Requirement: Go through the lines below and count those that contain "synchroniser"; the number is all that should be returned.

(Beginning of Data for this exercise)

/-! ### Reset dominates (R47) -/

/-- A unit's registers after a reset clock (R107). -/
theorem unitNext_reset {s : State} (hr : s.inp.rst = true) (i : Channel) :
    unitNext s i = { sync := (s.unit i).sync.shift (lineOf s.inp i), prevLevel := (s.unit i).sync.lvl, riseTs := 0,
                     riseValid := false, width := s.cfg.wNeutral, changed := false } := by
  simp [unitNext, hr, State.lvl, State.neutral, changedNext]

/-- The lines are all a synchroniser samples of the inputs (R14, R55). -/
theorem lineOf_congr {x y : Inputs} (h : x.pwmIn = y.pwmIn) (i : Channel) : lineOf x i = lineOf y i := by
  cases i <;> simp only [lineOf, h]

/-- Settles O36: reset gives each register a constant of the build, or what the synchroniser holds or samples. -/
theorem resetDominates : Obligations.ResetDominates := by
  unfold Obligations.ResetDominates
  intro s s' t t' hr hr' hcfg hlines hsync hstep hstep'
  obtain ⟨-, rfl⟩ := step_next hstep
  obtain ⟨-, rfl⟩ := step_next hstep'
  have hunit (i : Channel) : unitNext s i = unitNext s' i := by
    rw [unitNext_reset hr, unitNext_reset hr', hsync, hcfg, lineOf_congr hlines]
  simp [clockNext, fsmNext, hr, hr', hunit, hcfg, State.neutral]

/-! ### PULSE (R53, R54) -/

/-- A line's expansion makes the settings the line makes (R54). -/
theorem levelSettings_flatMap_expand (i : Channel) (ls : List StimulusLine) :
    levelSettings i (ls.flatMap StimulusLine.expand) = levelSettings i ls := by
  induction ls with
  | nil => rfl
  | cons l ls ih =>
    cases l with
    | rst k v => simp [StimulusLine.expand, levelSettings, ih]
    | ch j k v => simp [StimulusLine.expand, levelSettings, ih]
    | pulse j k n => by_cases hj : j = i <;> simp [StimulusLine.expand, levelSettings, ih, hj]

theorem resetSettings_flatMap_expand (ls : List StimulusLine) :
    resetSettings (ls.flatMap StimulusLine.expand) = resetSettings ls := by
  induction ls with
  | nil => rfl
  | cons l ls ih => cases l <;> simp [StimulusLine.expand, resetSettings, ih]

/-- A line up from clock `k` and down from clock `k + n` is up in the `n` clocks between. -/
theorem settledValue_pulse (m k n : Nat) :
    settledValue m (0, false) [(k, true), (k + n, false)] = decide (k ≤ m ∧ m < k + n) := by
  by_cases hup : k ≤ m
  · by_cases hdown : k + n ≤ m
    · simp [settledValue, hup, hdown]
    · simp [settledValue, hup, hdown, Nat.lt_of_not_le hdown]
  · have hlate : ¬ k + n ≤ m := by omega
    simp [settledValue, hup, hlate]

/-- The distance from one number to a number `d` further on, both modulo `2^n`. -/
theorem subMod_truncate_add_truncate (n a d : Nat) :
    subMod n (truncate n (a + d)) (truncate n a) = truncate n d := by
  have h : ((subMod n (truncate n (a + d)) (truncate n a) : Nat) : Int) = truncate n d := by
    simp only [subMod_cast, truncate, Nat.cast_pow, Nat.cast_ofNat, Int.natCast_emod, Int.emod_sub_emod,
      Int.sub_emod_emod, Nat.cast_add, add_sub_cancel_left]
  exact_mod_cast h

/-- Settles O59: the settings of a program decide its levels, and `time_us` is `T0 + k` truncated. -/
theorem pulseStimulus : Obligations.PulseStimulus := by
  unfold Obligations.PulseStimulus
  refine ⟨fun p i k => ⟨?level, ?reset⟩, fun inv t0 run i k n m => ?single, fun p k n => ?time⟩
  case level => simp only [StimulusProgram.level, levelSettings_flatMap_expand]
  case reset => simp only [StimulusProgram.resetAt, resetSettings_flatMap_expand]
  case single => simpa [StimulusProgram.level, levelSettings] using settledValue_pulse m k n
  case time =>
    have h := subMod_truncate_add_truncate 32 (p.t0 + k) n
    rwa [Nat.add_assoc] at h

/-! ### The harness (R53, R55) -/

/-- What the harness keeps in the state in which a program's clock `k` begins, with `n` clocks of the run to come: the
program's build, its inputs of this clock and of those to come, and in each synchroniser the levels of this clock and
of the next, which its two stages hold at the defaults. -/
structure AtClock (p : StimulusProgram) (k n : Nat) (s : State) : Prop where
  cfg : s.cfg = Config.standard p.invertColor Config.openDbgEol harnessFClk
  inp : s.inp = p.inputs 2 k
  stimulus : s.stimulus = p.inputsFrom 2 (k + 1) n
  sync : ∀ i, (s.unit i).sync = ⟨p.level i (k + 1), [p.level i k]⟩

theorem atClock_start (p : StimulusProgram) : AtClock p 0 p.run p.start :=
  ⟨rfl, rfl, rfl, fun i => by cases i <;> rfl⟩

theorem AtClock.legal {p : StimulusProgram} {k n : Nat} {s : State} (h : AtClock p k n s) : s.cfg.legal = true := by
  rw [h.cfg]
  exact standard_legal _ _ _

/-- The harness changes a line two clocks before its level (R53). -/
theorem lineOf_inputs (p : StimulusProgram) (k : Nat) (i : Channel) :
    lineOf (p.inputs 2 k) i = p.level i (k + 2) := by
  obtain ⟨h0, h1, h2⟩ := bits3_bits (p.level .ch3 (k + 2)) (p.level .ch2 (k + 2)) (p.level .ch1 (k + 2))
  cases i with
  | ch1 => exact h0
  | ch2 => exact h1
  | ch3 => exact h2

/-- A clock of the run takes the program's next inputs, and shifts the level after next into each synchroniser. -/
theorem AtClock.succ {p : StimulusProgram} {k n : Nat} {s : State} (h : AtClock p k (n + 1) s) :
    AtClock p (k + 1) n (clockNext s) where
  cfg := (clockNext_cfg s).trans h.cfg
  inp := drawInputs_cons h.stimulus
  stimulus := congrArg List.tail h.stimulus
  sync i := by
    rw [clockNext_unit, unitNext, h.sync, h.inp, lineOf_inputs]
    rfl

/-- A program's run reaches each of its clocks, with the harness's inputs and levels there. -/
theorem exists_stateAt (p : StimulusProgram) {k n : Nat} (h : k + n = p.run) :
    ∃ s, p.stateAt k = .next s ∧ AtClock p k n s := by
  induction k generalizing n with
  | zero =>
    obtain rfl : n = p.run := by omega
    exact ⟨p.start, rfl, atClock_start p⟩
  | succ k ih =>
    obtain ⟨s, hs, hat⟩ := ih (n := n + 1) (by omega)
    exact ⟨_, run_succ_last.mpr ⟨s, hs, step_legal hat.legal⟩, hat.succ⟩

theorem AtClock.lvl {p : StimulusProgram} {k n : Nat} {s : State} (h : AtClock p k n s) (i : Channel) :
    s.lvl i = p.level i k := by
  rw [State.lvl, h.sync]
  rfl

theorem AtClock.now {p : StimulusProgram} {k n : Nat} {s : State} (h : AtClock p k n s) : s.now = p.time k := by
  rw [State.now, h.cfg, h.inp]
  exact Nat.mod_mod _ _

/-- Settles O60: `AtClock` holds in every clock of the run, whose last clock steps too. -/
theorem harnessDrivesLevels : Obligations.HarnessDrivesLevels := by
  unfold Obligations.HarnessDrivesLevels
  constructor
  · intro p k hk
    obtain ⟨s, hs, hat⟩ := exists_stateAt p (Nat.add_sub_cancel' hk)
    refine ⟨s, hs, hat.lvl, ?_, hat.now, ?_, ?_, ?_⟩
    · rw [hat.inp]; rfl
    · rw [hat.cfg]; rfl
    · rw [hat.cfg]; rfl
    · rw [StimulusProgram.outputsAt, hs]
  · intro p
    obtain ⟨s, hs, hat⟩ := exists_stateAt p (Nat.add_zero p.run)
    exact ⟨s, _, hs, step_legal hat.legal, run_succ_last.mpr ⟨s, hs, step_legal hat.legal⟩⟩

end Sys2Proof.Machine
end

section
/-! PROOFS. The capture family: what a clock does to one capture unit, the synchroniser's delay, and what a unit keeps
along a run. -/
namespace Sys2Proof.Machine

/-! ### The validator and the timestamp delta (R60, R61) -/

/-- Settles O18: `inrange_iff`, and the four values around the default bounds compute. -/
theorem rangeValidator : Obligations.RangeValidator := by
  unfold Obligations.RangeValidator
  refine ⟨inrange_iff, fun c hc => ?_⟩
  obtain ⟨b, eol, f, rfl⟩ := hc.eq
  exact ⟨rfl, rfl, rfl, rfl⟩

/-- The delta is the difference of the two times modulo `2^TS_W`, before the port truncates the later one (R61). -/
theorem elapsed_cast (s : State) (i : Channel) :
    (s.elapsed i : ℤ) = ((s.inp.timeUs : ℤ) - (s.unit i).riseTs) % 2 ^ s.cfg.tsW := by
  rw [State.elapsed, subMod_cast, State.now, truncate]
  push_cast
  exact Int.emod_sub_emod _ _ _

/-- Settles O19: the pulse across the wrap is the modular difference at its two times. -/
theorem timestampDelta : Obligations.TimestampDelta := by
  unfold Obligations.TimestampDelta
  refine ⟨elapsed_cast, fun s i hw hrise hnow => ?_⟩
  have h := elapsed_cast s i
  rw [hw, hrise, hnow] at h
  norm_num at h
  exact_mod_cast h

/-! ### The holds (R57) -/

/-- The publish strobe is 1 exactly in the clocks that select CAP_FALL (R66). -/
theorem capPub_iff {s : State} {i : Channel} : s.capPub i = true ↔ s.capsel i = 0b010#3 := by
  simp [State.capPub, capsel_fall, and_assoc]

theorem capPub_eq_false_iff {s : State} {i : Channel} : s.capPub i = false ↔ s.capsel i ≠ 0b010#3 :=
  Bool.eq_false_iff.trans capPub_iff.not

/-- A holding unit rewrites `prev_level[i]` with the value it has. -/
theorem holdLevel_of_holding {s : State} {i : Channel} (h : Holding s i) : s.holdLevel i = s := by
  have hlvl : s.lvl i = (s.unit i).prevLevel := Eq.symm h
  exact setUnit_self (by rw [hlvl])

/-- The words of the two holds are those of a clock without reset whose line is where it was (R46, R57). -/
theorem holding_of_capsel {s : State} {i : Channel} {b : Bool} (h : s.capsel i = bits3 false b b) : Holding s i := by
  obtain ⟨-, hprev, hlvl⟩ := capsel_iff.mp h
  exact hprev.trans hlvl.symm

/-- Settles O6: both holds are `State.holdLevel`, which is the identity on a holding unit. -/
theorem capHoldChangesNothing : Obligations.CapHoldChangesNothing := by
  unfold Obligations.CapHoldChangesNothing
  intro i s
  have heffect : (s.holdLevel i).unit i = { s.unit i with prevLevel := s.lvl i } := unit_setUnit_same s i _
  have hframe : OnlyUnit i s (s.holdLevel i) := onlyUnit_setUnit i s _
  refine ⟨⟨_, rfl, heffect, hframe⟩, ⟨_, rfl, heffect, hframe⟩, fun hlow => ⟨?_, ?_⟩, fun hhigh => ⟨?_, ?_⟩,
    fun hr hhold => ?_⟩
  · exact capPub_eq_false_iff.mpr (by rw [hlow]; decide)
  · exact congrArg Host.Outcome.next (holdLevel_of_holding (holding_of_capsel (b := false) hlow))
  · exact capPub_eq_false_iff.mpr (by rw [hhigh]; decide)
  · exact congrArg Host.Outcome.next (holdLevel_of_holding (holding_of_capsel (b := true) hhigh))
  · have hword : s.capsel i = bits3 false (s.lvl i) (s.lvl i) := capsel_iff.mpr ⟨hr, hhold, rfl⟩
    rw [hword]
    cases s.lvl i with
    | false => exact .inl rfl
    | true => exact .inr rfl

(End of Data for this exercise)

Completed exercise: 5